[Stored data]
theorem busRead_climbs (a w : Nat) (s : State) : Climbs (fronts a w) (fronts (a + 1) w) s (busRead a s).state := by
  rw [busRead_state]
  exact noteBus_climbs s (fronts_le (Nat.le_succ a) (Nat.le_refl w)) (Nat.le_refl a) (Nat.lt_succ_self a)

/-! ### Pieces that write behind OUT_LEN -/

/-- The address of the next destination byte (R133). -/
def nextOut (dst : Region) (s : State) : Nat := dst.base + s.block.outLen.toNat

/-- The reads of a piece climb from `r` to `r'`, and its writes from the next destination byte on: to the then next one
where the piece ends well, with room left, and to the end of the region where it raises. -/
structure Advances {α : Type} (dst : Region) (r r' : Nat) (s : State) (res : Res α) : Prop where
  ok : ∀ a t, res = .ok a t →
    HasRoom dst t ∧ Climbs (fronts r (nextOut dst s)) (fronts r' (nextOut dst t)) s t
  raised : ∀ e t, res = .raised e t → Climbs (fronts r (nextOut dst s)) (fronts r' (dst.base + dst.size)) s t

section
variable {α β : Type} {dst : Region}

theorem HasRoom.nextOut_le {s : State} (h : HasRoom dst s) : nextOut dst s ≤ dst.base + dst.size := by
  obtain ⟨rfl, hle⟩ := h
  exact Nat.add_le_add_left hle _

theorem Advances.of_ok {r r' : Nat} {s t : State} {a : α} (h : HasRoom dst t)
    (hc : Climbs (fronts r (nextOut dst s)) (fronts r' (nextOut dst t)) s t) : Advances dst r r' s (.ok a t) :=
  ⟨by rintro _ _ ⟨⟩; exact ⟨h, hc⟩, by rintro _ _ ⟨⟩⟩

theorem Advances.of_raised {r r' : Nat} {s t : State} {e : Err}
    (hc : Climbs (fronts r (nextOut dst s)) (fronts r' (dst.base + dst.size)) s t) :
    Advances dst r r' s (.raised e t : Res α) :=
  ⟨by rintro _ _ ⟨⟩, by rintro _ _ ⟨⟩; exact hc⟩

/-- A piece that ends well and accesses nothing. -/
theorem Advances.ok_of_same {r : Nat} {s t : State} {a : α} (h : HasRoom dst t) (hbus : t.bus = s.bus)
    (hout : t.block.outLen = s.block.outLen) : Advances dst r r s (.ok a t) :=
  .of_ok h (.of_bus_eq hbus (fronts_le (Nat.le_refl r) (by simp [nextOut, hout])))

/-- A piece that raises and accesses nothing. -/
theorem Advances.raised_of_same {r : Nat} {s : State} {e : Err} (h : HasRoom dst s) :
    Advances dst r r s (.raised e s : Res α) :=
  .of_raised (.of_bus_eq rfl (fronts_le (Nat.le_refl r) h.nextOut_le))

/-- Only the record and OUT_LEN of the start matter. -/
theorem Advances.from {r r' : Nat} {s u : State} {res : Res α} (h : Advances dst r r' u res) (hbus : u.bus = s.bus)
    (hout : u.block.outLen = s.block.outLen) : Advances dst r r' s res := by
  obtain ⟨hok, hraised⟩ := h
  simp only [nextOut, Climbs, hbus, hout] at hok hraised
  exact ⟨hok, hraised⟩
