-- ==== Sys2Proof/Machine/Bits.lean ====
section
/-! DEFINITION. Bit fields, byte masks and the byte order of data words (section 11.7), in one place. -/

namespace Sys2Proof.Machine

/-- The field of `len` bits of a word whose least significant bit is bit `lo`, as a number. -/
def field (w : Word) (lo len : Nat) : Nat := (w.extractLsb' lo len).toNat

/-- Bit `k` of a word. -/
def flag (w : Word) (k : Nat) : Bool := w.getLsbD k

/-- A word made of fields, each a value and the number of its least significant bit; other bits are 0 (section 11.7). -/
def packFields (fs : List (Nat × Nat)) : Word :=
  BitVec.ofNat 32 ((fs.map fun f => f.1 * 2 ^ f.2).sum)

/-- The mask of the bytes `offset` to `offset + count - 1` of a line. -/
def rangeMask (offset count : Nat) : ByteMask := (BitVec.allOnes count).setWidth 32 <<< offset

/-- Whether two masks share a byte. -/
def masksMeet (a b : ByteMask) : Bool := a &&& b != 0#32

/-- Whether every byte of `a` is in `b`. -/
def maskWithin (a b : ByteMask) : Bool := a &&& b == a

/-- A line with every byte 0. -/
def zeroLine : LineData := Vector.replicate 32 0#8

/-- The bytes of `new` at the offsets of `mask`, the bytes of `old` elsewhere. -/
def mergeBytes (mask : ByteMask) (new old : LineData) : LineData :=
  Vector.ofFn fun k => if mask.getLsbD k then new[k] else old[k]

/-- A request's data bytes moved to the line offsets they address: byte `j` of the data at `offset + j`, 0 elsewhere. -/
def placeBytes (offset count : Nat) (data : LineData) : LineData :=
  Vector.ofFn fun k => if offset ≤ k.val ∧ k.val < offset + count then data.getD (k.val - offset) 0#8 else 0#8

/-- The bytes `offset` to `offset + count - 1` of a line, in address order. -/
def takeBytes (offset count : Nat) (line : LineData) : List Byte := (line.toList.drop offset).take count

/-- Byte `k` of a data field is carried in data word `k / 4` at bits `8 (k mod 4) + 7` to `8 (k mod 4)` (section 11.7). -/
def lineOfWords (ws : Vector Word 8) : LineData :=
  Vector.ofFn fun k => (ws.getD (k.val / 4) 0#32).extractLsb' (8 * (k.val % 4)) 8

/-- The word whose bytes, low byte first, are the four given. -/
def wordOfBytes (b0 b1 b2 b3 : Byte) : Word :=
  packFields [(b0.toNat, 0), (b1.toNat, 8), (b2.toNat, 16), (b3.toNat, 24)]

/-- Bytes packed into whole words in the byte order of section 11.7; the unused bytes of the last word are 0. -/
def wordsOfBytes : List Byte → List Word
  | b0 :: b1 :: b2 :: b3 :: rest => wordOfBytes b0 b1 b2 b3 :: wordsOfBytes rest
  | [b0, b1, b2] => [wordOfBytes b0 b1 b2 0#8]
  | [b0, b1] => [wordOfBytes b0 b1 0#8 0#8]
  | [b0] => [wordOfBytes b0 0#8 0#8 0#8]
  | [] => []

/-- The set holding one source (R184: bit `s` for source `s`). -/
def sourceBit (s : SourceNo) : SourceSet := BitVec.twoPow 16 s

/-- The set holding one slot index. -/
def slotBit (i : SlotIx) : SlotSet := BitVec.twoPow 8 i

end Sys2Proof.Machine
end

• Assignment: Filter the records above and copy every line that contains the word "address".

• Answer box:
/-- The address of the next destination byte (R133). -/
/-- A request's data bytes moved to the line offsets they address: byte `j` of the data at `offset + j`, 0 elsewhere. -/
/-- The bytes `offset` to `offset + count - 1` of a line, in address order. -/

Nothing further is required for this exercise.